Treprostinil Delivered Using Technosphere Portable Inhaler Seen as Safe in Early Clinical Trial

Vijaya Iyer, PhD avatar

by Vijaya Iyer, PhD |

Share this article:

Share article via email
high-density lipoproteins

A Phase 1 clinical trial (NCT03464864) found that treprostinil can be safely delivered at varying doses using Technosphere, a novel inhalation device, MannKind, the device’s developer, announced.

Treprostinil — a vasodilator —  was approved by the U.S. Food and Drug Administration (FDA) in 2002 for the treatment of pulmonary arterial hypertension (PAH). The drug is commercially available as TyvasoOrenitram, and Remodulin.

Treprostinil-Technosphere (TreT) is designed to deliver the active ingredient, treprostinil, via a small, novel, portable breath-powered inhaler. The goal is to simplify dosing, and offer PAH patients a more convenient and tolerable treprostinil treatment option.

The trial enrolled 48 healthy individuals, who each received a single dose of Treprostinil inhalation powder daily. The objective was to establish the maximum tolerated dose in these healthy volunteers, starting at 30 mcg and going up to 300 mcg (doses tested: 30, 60, 90, 120, 150, 180, 240, and 300 mcg).

Blood samples were collected from each patient to determine treatment concentrations and pharmacokinetics — the study of the time from drug absorption, distribution, and metabolism to its excretion from the body.

Results showed that progressive dosing of TreT significantly exceeded blood concentration and exposure levels of the maximum recommended dose of Tyvaso (inhaled treprostinil; current standard of care) without causing severe adverse events.

The device successfully delivered the medicine within one or two inhalations and in less than 10 seconds, the company reported.

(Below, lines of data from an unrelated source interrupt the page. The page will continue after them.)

/-- R237, R281, R264, R265, R266 (decided by the spec, D9, D20 and D28), for each of the eighteen status code rows: the handshake is touched first; an unmapped code then only warns; a mapped one sets the state, ends a hint, is
reported and reaches the tracker. -/
def Obligations.StatusRowsTouchHandshakeThenSetState : Prop :=
  ∀ (s : State) (now : Nat) (code : Byte),
    ∀ p ∈ [(0x00#8, StatusTable.base, Instr.stNotProgrammed now), (0x01#8, .base, .stReset now), (0x02#8, .base, .stAuthorized now),
        (0x04#8, .base, .stFilling now), (0x05#8, .base, .stFillingCompleted now), (0x06#8, .base, .stMaxAmountVolume now),
        (0x03#8, .base, .stCode03 now), (code, .base, .stUnmapped now code),
        (0x00#8, .extended, .stxNotProgrammed now), (0x01#8, .extended, .stxReset now), (0x02#8, .extended, .stxAuthorized now),
        (0x04#8, .extended, .stxFilling now), (0x05#8, .extended, .stxFillingCompleted now), (0x06#8, .extended, .stxMaxAmountVolume now),
        (0x07#8, .extended, .stxSwitchedOff now), (0x0B#8, .extended, .stxSuspended now), (0x03#8, .extended, .stxCode03 now),
        (code, .extended, .stxUnmapped now code)],
      exec p.2.2 s = .next (statusItem p.1 p.2.1 now s) ∧
      statusItem p.1 p.2.1 now s =
        (match mapStatus s.cfg p.1 p.2.1 with
        | none =>
          { s with
            hs := ⟨true, if s.hs.ok then s.hs.everOk else true, some now⟩
            evt := s.evt ++ (if s.hs.ok then [] else [.handshakeAcquired]) ++ [.decodeWarning (.unknownStatus p.1)] }
        | some new =>
          let u : State :=
            { s with
              hs := ⟨true, if s.hs.ok then s.hs.everOk else true, some now⟩
              pumpState := new
              hintState := none
              evt := s.evt ++ (if s.hs.ok then [] else [.handshakeAcquired]) ++ [.statusChanged new] }
          if s.cfg.trackerPresent then onStatus s.pumpState new u else u)

/-! ## Sale window and preset tracker (47_sale_preset_tracker.md) -/

/-- R310, R311, R313, R314 (decided by the spec, D25 and D26): what the tracker does on a status: `Authorized` and `Filling` open a window once; a terminal state closes an active one with one bump or one diagnostic; a
reset-class state that is entered clears the sale memory, after the bump; `Suspended` does nothing. -/
def Obligations.SaleWindowOpensAndClosesByStatus : Prop :=
  ∀ (prev new : PumpState) (s : State),
    ((new = .authorized ∨ new = .filling) → s.sale.active = false →
      onStatus prev new s =
        { s with
          sale := { s.sale with
            active := true, hasVolumeSample := false, lastVolumeCl := 0, lastAmountC := 0
            stopSent := false, countersBumped := false }
          evt := s.evt ++ [.saleOpened] }) ∧
    ((new = .authorized ∨ new = .filling) → s.sale.active = true → onStatus prev new s = s) ∧
    (new = .suspended → onStatus prev new s = s) ∧
    ((new = .fillingCompleted ∨ new = .maxAmountVolume ∨
        (new = .reset ∨ new = .switchedOff ∨ new = .notProgrammed) ∧ prev = new) →
      s.sale.active = false → onStatus prev new s = s) ∧
    ((new = .reset ∨ new = .switchedOff ∨ new = .notProgrammed) → prev ≠ new → s.sale.active = false →
      onStatus prev new s =
        { s with sale := { s.sale with
            hasVolumeSample := false, lastVolumeCl := 0, lastAmountC := 0, stopSent := false, cd3SentThisSale := false } }) ∧
    ((new = .fillingCompleted ∨ new = .maxAmountVolume ∨ new = .reset ∨ new = .switchedOff ∨ new = .notProgrammed) →
      s.sale.active = true →
      ∃ t : State,
        (s.sale.hasVolumeSample = true → s.sale.countersBumped = false →
          t = { s with
            counters := ⟨s.counters.vehicleCount + 1, s.counters.totalCl + s.sale.lastVolumeCl⟩
            sale := { s.sale with active := false, presetTargetMl := none, countersBumped := true }
            evt := s.evt ++ [.countersSave (s.counters.vehicleCount + 1) (s.counters.totalCl + s.sale.lastVolumeCl)] }) ∧
        (s.sale.hasVolumeSample = true → s.sale.countersBumped = true →
          t = { s with sale := { s.sale with active := false, presetTargetMl := none } }) ∧
        (s.sale.hasVolumeSample = false →
          t = { s with
            sale := { s.sale with active := false, presetTargetMl := none }
            evt := s.evt ++ [.decodeWarning .noSampleInSale] }) ∧
        onStatus prev new s =
          (if (new = .reset ∨ new = .switchedOff ∨ new = .notProgrammed) ∧ prev ≠ new then
            { t with sale := { t.sale with
                hasVolumeSample := false, lastVolumeCl := 0, lastAmountC := 0, stopSent := false, cd3SentThisSale := false } }
          else t))

/-- R313, R310, R311, R265 (that the guard `active` does it is decided by the spec, D26), for every terminal state and both tables: a terminal status ends the window; without a window it changes no counter and reports the status
alone; an instruction opens a window only by reporting `Authorized` or `Filling`; so from a terminal status on nothing is counted or saved until a new window opens, and of two terminal statuses in a row the second changes
no counter and the first saves at most once. -/
def Obligations.SecondTerminalStatusDoesNotBump : Prop :=
  (∀ (s : State) (c : Byte) (table : StatusTable) (now : Nat) (p : PumpState),
    mapStatus s.cfg c table = some p → isTerminal p = true →
    (s.cfg.trackerPresent = true ∨ s.sale.active = false → (statusItem c table now s).sale.active = false) ∧
    (s.sale.active = false →
      (statusItem c table now s).counters = s.counters ∧
      (statusItem c table now s).evt =
        s.evt ++ (if s.hs.ok then [] else [.handshakeAcquired]) ++ [.statusChanged p])) ∧
  (∀ (i : Instr) (s t : State), exec i s = .next t → s.sale.active = false → t.sale.active = true →
    ∃ more : List Event, t.evt = s.evt ++ more ∧ (.statusChanged .authorized ∈ more ∨ .statusChanged .filling ∈ more)) ∧
  (∀ (i : Instr) (s t : State), exec i s = .next t → (∀ load, i ≠ .stepSessionReset load) → s.sale.active = false →
    ∃ more : List Event, t.evt = s.evt ++ more ∧
      (.statusChanged .authorized ∈ more ∨ .statusChanged .filling ∈ more ∨
        t.sale.active = false ∧ t.counters = s.counters ∧ savesIn t.evt = savesIn s.evt)) ∧
  (∀ (s : State) (c1 c2 : Byte) (t1 t2 : StatusTable) (n1 n2 : Nat) (p1 p2 : PumpState),
    mapStatus s.cfg c1 t1 = some p1 → mapStatus s.cfg c2 t2 = some p2 → isTerminal p1 = true → isTerminal p2 = true →
    (statusItem c2 t2 n2 (statusItem c1 t1 n1 s)).counters = (statusItem c1 t1 n1 s).counters ∧
    savesIn (statusItem c2 t2 n2 (statusItem c1 t1 n1 s)).evt = savesIn (statusItem c1 t1 n1 s).evt ∧
    savesIn (statusItem c1 t1 n1 s).evt ≤ savesIn s.evt + 1)
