theorem outboundFrame_encodePreset (addr : Byte) (volumeCl : Int) (order : CrcOrder) : outboundFrame (encodePreset addr volumeCl order) :=
  .inr (.inr (.inr (.inl ⟨addr, volumeCl, order, rfl⟩)))

theorem outboundFrame_encodeTotalsRequest (addr nozzle : Byte) (order : CrcOrder) : outboundFrame (encodeTotalsRequest addr nozzle order) :=
  .inr (.inr (.inr (.inr ⟨addr, nozzle, order, rfl⟩)))

/-! ## What leaves `tx` as it is -/

@[simp] theorem handshakeTouch_tx (now : Nat) (s : State) : (handshakeTouch now s).tx = s.tx := by
  cases hok : s.hs.ok with
  | false => rw [handshakeTouch_first now hok, emit_tx]
  | true => rw [handshakeTouch_ok now hok]

@[simp] theorem settleSale_tx (s : State) : (settleSale s).tx = s.tx := by
  rcases settleSale_cases s with ⟨-, -, h⟩ | ⟨-, h⟩ | ⟨-, -, h⟩ <;> rw [h] <;> rfl

@[simp] theorem closeWindow_tx (s : State) : (closeWindow s).tx = s.tx := settleSale_tx s

@[simp] theorem onStatus_tx (prev new : PumpState) (s : State) : (onStatus prev new s).tx = s.tx := by
  rcases onStatus_cases prev new s with ⟨-, -, h⟩ | ⟨-, -, h⟩ | ⟨-, -, h⟩ | ⟨-, -, h⟩ | ⟨-, h⟩ <;> rw [h]
  · exact openWindow_tx s
  · split <;> simp
  · split <;> simp

@[simp] theorem setState_tx (new : PumpState) (s : State) : (setState new s).tx = s.tx := by
  cases htracker : s.cfg.trackerPresent with
  | false => rw [setState_noTracker htracker, emit_tx]
  | true => rw [setState_tracker htracker, onStatus_tx, emit_tx]

@[simp] theorem rememberSample_tx (volumeCl amountC : Nat) (s : State) : (rememberSample volumeCl amountC s).tx = s.tx := by
  unfold rememberSample
  split <;> rfl

theorem receiveByte_tx {b : Byte} {s t : State} (ht : receiveByte b s = .next t) : t.tx = s.tx := by
  rcases receiveByte_next_cases ht with ⟨-, rfl⟩ | ⟨_, -, rfl⟩ <;> rfl

/-! ## Only built frames are sent -/

/-- Every element of the transmit stream is a frame that the encoder builds (R200). -/
def OnlyBuiltSent (s : State) : Prop := ∀ bytes ∈ s.tx, outboundFrame bytes

theorem onlyBuiltSent_of_tx_eq {s t : State} (h : OnlyBuiltSent s) (htx : t.tx = s.tx := by rfl) : OnlyBuiltSent t :=
  fun bytes hmem => h bytes (htx ▸ hmem)

theorem onlyBuiltSent_of_tx_append {s t : State} {frame : List Byte} (h : OnlyBuiltSent s) (hframe : outboundFrame frame)
    (htx : t.tx = s.tx ++ [frame] := by rfl) : OnlyBuiltSent t := by
  intro bytes hmem
  rw [htx] at hmem
  rcases List.mem_append.1 hmem with hold | hnew
  · exact h bytes hold
  · exact List.mem_singleton.1 hnew ▸ hframe
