-- ==== Sys2Proof/Machine/Library.lean ====
section
/-! DEFINITION. The page cache, the miss queue, the flash port arbiter and fills (R172 to R176). What ends a program, an erase
or a save stands in LibraryEvents. -/

namespace Sys2Proof.Machine

/-! ### The page cache (R172) -/

/-- Pages 8..4095 are library pages; 0..7 are fixed pages held on chip (R171). -/
def isLibraryPage (p : Page) : Bool := decide (8 ≤ p.toNat)

/-- The set of a page: p mod 32. -/
def setOfPage (p : Page) : Fin 32 := ⟨p.toNat % 32, Nat.mod_lt _ (by decide)⟩

/-- The tag of a page: p div 32. -/
def tagOfPage (p : Page) : Nat := p.toNat / 32

/-- The parity byte of a strip: the exclusive-or of its 32 data bytes. -/
def parityOf (d : StripData) : Byte := (bytesBE 32 d).foldl (· ^^^ ·) 0

/-- A way of a set; way 1 when the flag is set. -/
def CacheSet.way (c : CacheSet) (w : Bool) : CacheLine := if w then c.way1 else c.way0

/-- A set with one way changed. -/
def CacheSet.setWay (c : CacheSet) (w : Bool) (l : CacheLine) : CacheSet :=
  if w then { c with way1 := l } else { c with way0 := l }

/-- Whether a line holds a page. -/
def CacheLine.holds (l : CacheLine) (p : Page) : Bool := l.valid && l.tag == tagOfPage p

/-- The strips of a line that are VALID, as a mask. -/
def CacheLine.validMask (l : CacheLine) : BitVec 8 := BitVec.ofNat 8 (maskNat 8 fun i => l.strips[i].valid)

/-- The set of a page in the cache. -/
def State.cacheSet (s : State) (p : Page) : CacheSet := s.lib.cache[setOfPage p]

/-- Change the library record. -/
def State.updLib (s : State) (f : Library → Library) : State := { s with lib := f s.lib }

/-- Change one way of a page's set. -/
def State.updWay (s : State) (p : Page) (w : Bool) (f : CacheLine → CacheLine) : State :=
  s.updLib fun lib =>
    let c := lib.cache[setOfPage p]
    { lib with cache := lib.cache.set (setOfPage p) (c.setWay w (f (c.way w))) }

/-- A use of a way makes the indicator name the other way. -/
def State.useWay (s : State) (p : Page) (w : Bool) : State :=
  s.updLib fun lib =>
    let c := lib.cache[setOfPage p]
    { lib with cache := lib.cache.set (setOfPage p) { c with lru1 := !w } }

/-- The way that holds a page, if it is cached. -/
def State.cachedWay (s : State) (p : Page) : Option Bool :=
  if !isLibraryPage p then none
  else if (s.cacheSet p).way0.holds p then some false
  else if (s.cacheSet p).way1.holds p then some true
  else none

/-- A way is in use while a frame built from it is in flight (R142). -/
def State.wayInUse (s : State) (p : Page) (w : Bool) : Bool :=
  (List.finRange 2).any fun l =>
    match (s.line l).inFlight with
    | some f => f.way == some (setOfPage p, w)
    | none => false

/-- The strips of a page that are VALID in the cache. -/
def State.validStrips (s : State) (p : Page) : BitVec 8 :=
  match s.cachedWay p with
  | some w => ((s.cacheSet p).way w).validMask
  | none => 0

/-- One strip of a way. -/
def State.strip (s : State) (p : Page) (w : Bool) (i : Fin 8) : Strip := ((s.cacheSet p).way w).strips[i]

/-- Put data into a strip: VALID with its parity. -/
def State.installStrip (s : State) (p : Page) (w : Bool) (i : Fin 8) (d : StripData) : State :=
  s.updWay p w fun l => { l with strips := l.strips.set i { valid := true, data := d, parity := parityOf d } }

/-- Make a strip INVALID. -/
def State.dropStrip (s : State) (p : Page) (w : Bool) (i : Fin 8) : State :=
  s.updWay p w fun l => { l with strips := l.strips.set i { l.strips[i] with valid := false } }

/-- A strip whose parity, recomputed from its data, differs from its parity byte. -/
def Strip.parityBad (x : Strip) : Bool := parityOf x.data != x.parity

/-- A parity mismatch: the strip INVALID, the error counted, CACHE_PARITY posted (R172). -/
def State.parityError (s : State) (p : Page) (w : Bool) (i : Fin 8) : State :=
  ((s.dropStrip p w i).updLib fun lib => { lib with parityErrors := min 255 (lib.parityErrors + 1) }).post .library
    Flag.libCacheParity

/-- The page is in the faulted-page list (R176). -/
def State.isFaulted (s : State) (p : Page) : Bool := s.lib.faulted.contains p

/-- A page leaves the faulted-page list (R176). -/
def State.unfault (s : State) (p : Page) : State :=
  s.updLib fun lib => { lib with faulted := lib.faulted.filter (· != p) }

/-- A page enters the faulted-page list: a listed page keeps its place, and a full list drops its oldest (R176). -/
def State.enterFaulted (s : State) (p : Page) : State :=
  if s.isFaulted p then s
  else s.updLib fun lib =>
    { lib with faulted := (if lib.faulted.length < 8 then lib.faulted else lib.faulted.tail) ++ [p] }

/-! ### Line arbitrations that are owed (R141) -/

/-- An arbitration of a line is owed at the end of this step. -/
def State.askArbitration (s : State) (l : Fin 2) : State := s.updLine l fun r => { r with arbitrate := true }

/-- Both lines arbitrate. -/
def State.askBoth (s : State) : State := (s.askArbitration 0).askArbitration 1

/-! ### The miss queue (R173) -/

/-- Merge a request into the entry of its page. -/
def mergeRequest (p : Page) (m : BitVec 8) : List FillRequest → List FillRequest
  | [] => []
  | r :: rest => if r.page = p then { r with strips := r.strips ||| m } :: rest else r :: mergeRequest p m rest

/-- A fill request: merged, appended, or turned away when the queue is full (R173). -/
def State.requestFill (s : State) (p : Page) (m : BitVec 8) : State :=
  if m = 0 then s
  else if s.lib.missQueue.any (·.page == p) then s.updLib fun lib => { lib with missQueue := mergeRequest p m lib.missQueue }
  else if s.lib.missQueue.length < 4 then
    s.updLib fun lib => { lib with missQueue := lib.missQueue ++ [{ page := p, strips := m, inService := false }] }
  else s

/-! ### Fills (R175) -/

/-- The way a fill of a page takes, if the fill can start: with both ways of the set in use by frames in flight it cannot, and
otherwise the way is found by steps 1 to 3 of R175. -/
def State.fillWay (s : State) (p : Page) : Option Bool :=
  if s.wayInUse p false && s.wayInUse p true then none
  else match s.cachedWay p with
  | some w => some w
  | none =>
    let c := s.cacheSet p
    if !c.way0.valid && !s.wayInUse p false then some false
    else if !c.way1.valid && !s.wayInUse p true then some true
    else if !s.wayInUse p c.lru1 then some c.lru1
    else if !s.wayInUse p (!c.lru1) then some (!c.lru1)
    else none

/-- The oldest miss-queue entry whose fill can start, with its way (R174). -/
def State.nextFill (s : State) : Option (Page × Bool) :=
  s.lib.missQueue.findSome? fun r => (s.fillWay r.page).map fun w => (r.page, w)

/-- Mark the entry of a page as in service. -/
def serveRequest (p : Page) (q : List FillRequest) : List FillRequest :=
  q.map fun r => if r.page = p then { r with inService := true } else r

/-- Start a fill: a way taken as the victim loses its page, and the way found is used (R175). -/
def State.startFill (s : State) (p : Page) (w : Bool) : State :=
  let s := if ((s.cacheSet p).way w).holds p then s
    else s.updWay p w fun _ => { CacheLine.empty with valid := true, tag := tagOfPage p }
  (s.useWay p w).updLib fun lib =>
    { lib with missQueue := serveRequest p lib.missQueue, port := .fill p w 0 false, opTicks := 0 }

/-- The strips the entry of a page asks for. -/
def State.requested (s : State) (p : Page) : BitVec 8 :=
  match s.lib.missQueue.find? (·.page == p) with
  | some r => r.strips
  | none => 0

/-- The lowest-numbered strip asked for that is not VALID in the line (R175). -/
def State.nextStrip (s : State) (p : Page) (w : Bool) : Option (Fin 8) :=
  (bitsOf (s.requested p)).find? fun i => !(s.strip p w i).valid

/-- The data of the newest PROGRAM item waiting in the work queue for a strip (R175). -/
def State.snoop (s : State) (p : Page) (i : Fin 8) : Option StripData :=
  s.lib.workQueue.reverse.findSome? fun it =>
    match it.kind with
    | .program q j d => if q = p ∧ j = i then some d else none
    | _ => none

/-- A fill ends: its entry leaves the miss queue, the port is idle, with operation ticks 0 (DESIGN CHOICE, log entry 22), and
both lines arbitrate (R175). -/
def State.endFill (s : State) (p : Page) : State :=
  (s.updLib fun lib =>
    { lib with missQueue := lib.missQueue.filter (·.page != p), port := .idle, opTicks := 0 }).askBoth

/-- The fill takes strips until one must be read from the flash or every strip is VALID (R175). -/
def State.runFill : Nat → State → State
  | 0, s => s
  | n + 1, s =>
    match s.lib.port with
    | .fill p w _ _ =>
      match s.nextStrip p w with
      | none => s.endFill p
      | some i =>
        match s.snoop p i with
        | some d => runFill n (s.installStrip p w i d)
        | none => s.updLib fun lib => { lib with port := .fill p w i false }
    | _ => s

/-! ### The flash port arbiter (R174) -/

/-- The configuration image as it stands (R181). -/
def State.configImage (s : State) : Profile where
  channels := Vector.ofFn fun i => (s.channel i).cfg
  paths := Vector.ofFn fun i => (s.path i).cfg
  gates := Vector.ofFn fun i => (s.gate i).cfg
  counters := Vector.ofFn fun i => (s.counter i).cfg
  segments := Vector.ofFn fun i => (s.segment i).cfg
  signs := Vector.ofFn fun i => (s.sign i).cfg
  lines := Vector.ofFn fun i => (s.line i).cfg
  patterns := s.patterns
  listMargin := s.notices.margin
  preCount := s.trace.preCount
  traceMargin := s.trace.margin

/-- The operation of a work item as it starts; a profile save takes its image at this moment (R181). -/
def State.opOf (s : State) (it : WorkItem) : PortOp :=
  match it.kind with
  | .program p i d => .program it.seq p i d
  | .erase b => .erase it.seq b
  | .saveProfile => .save it.seq s.configImage

/-- The port arbiter: while the port is idle it takes the oldest fill that can start, otherwise the head of the work queue.
A fill that needs no flash read ends at once, and the arbiter chooses again (R174, R175). -/
def State.arbitratePort : Nat → State → State
  | 0, s => s
  | n + 1, s =>
    if s.lib.port ≠ .idle then s
    else match s.nextFill with
      | some (p, w) => arbitratePort n (runFill 9 (s.startFill p w))
      | none =>
        match s.lib.workQueue with
        | [] => s
        | it :: rest => s.updLib fun lib => { lib with workQueue := rest, port := s.opOf it, opTicks := 0 }

/-- One choice of the port arbiter: at most four fills can end at once before it. -/
def State.portChoice (s : State) : State := s.arbitratePort 6

/-! ### The work queue (R177) -/

/-- Free places left in the work queue. -/
def State.workFree (s : State) : Nat := 6 - s.lib.workQueue.length

/-- Queue a work item with the next sequence number; the arbiter chooses if the port is idle (R174, R177). -/
def State.queueWork (s : State) (k : WorkKind) : State :=
  (s.updLib fun lib =>
    { lib with workQueue := lib.workQueue ++ [{ seq := lib.nextSeq, kind := k }], nextSeq := lib.nextSeq + 1 }).portChoice

end Sys2Proof.Machine
end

“I am excited to see that MannKind was safely able to achieve higher plasma levels than reported for the current standard of care using Technosphere-based treprostinil,” Lewis Rubin, MD, emeritus professor of medicine at the University of California, San Diego School of Medicine, said in a press release.

David Kendall, chief medical officer of MannKind, added: “We are pleased to have completed the TreT Phase 1 trial, which met the study’s safety, tolerability and pharmacokinetics objectives. We are excited to utilize our existing technology platform and device capabilities to create an easy-to-use and tolerable formulation of treprostinil to help unmet patient needs in a serious chronic disease such as PAH.”

MannKind is now planning to evaluate the safety, tolerability, and efficacy of TreT combination in patients with PAH.

TreT is being evaluated under an Investigational New Drug (IND) application filed with the FDA.